*** Begin section ***
/-- The time of the last complete sector after an edge at a sample (R167): a sector entered and left over the same boundary is not
complete and leaves it as it was; one that held a standstill leaves none. up: the edge runs in the table's order. -/
def LeafFbk.sectorTime (up : Bool) (off t : Nat) (first : Bool) (b : LeafFbk) : Nat :=
  let wasUp := decide (b.edgeAngle = (sectorStart b.lastValid + off) % 65536)
  if b.edgeStamp = 0 ∨ (b.zero ∧ first) then 0
  else if wasUp = up then t - b.edgeStamp
  else b.sectorT

/-- One filtered Hall change (R236). -/
def hallChange (rf : RegFile) (leaf n : Nat) (o : HallOut) (c : Nat × Nat) : HallOut :=
  let b := o.b
  match hallIndex c.2 with
  | none =>
    if b.invalid then o else
    let r := ({ b with invalid := true, invTicks := 0 } : LeafFbk).seqError rf leaf n c.2
    { o with b := r.1, evs := o.evs ++ r.2 }
  | some k =>
    let b := { b with invalid := false, invTicks := 0 }
    match hallIndex b.lastValid with
    | none => { o with b := { b with lastValid := c.2, code := c.2, sectorT := 0 } }
    | some j =>
      let d := (k + 6 - j) % 6
      if d = 0 then { o with b := { b with code := c.2 } }
      else if d = 1 ∨ d = 5 then
        let s : Int := if (d = 1) = (rf.LDR_L_CFG_DIR_INV leaf = 0) then 1 else -1
        let off := rf.LDR_L_HALL_HALL_OFFSET leaf
        let ang := ((if d = 1 then sectorStart c.2 else sectorStart b.lastValid) + off) % 65536
        let b := { b with
          hallCnt := b.hallCnt + s, code := c.2, lastValid := c.2, edgeStamp := c.1, edgeAngle := ang,
          sectorT := b.sectorTime (decide (d = 1)) off c.1 o.edges.isEmpty }
        { o with b := b, edges := o.edges ++ [(c.1, s)], angles := o.angles ++ [(c.1, ang)] }
      else
        let r := b.seqError rf leaf n c.2
        { o with b := { r.1 with code := c.2, lastValid := c.2, sectorT := 0, edgeStamp := 0 }, evs := o.evs ++ r.2 }

/-- Stage 2 of one leaf's Halls (R234 to R237). -/
def LeafFbk.halls (rf : RegFile) (leaf n : Nat) (cs : List LineChange) (b : LeafFbk) : HallOut :=
  let b := { b with win := b.win.tick }
  let w := b.lines.window (rf.FBK_FILT_HALL_F) n cs
  let o := w.2.foldl (hallChange rf leaf n) ⟨{ b with lines := w.1 }, [], [], []⟩
  if o.b.invalid then
    let b := { o.b with invTicks := o.b.invTicks + 1 }
    if b.invTicks = 3 then
      let r := b.declare leaf n 1
      { o with b := r.1, evs := o.evs ++ r.2 }
    else { o with b := b }
  else o

/-- Place of (A, B) in the count-up sequence 00, 10, 11, 01 (R238). -/
def quadIndex (code : Nat) : Nat :=
  match code.testBit 0, code.testBit 1 with
  | false, false => 0
  | true, false => 1
  | true, true => 2
  | false, true => 3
*** End section ***
◆ Task to complete
Your answer must be a single number: the count of lines in the records that include "seqError".

◆ Answer space
2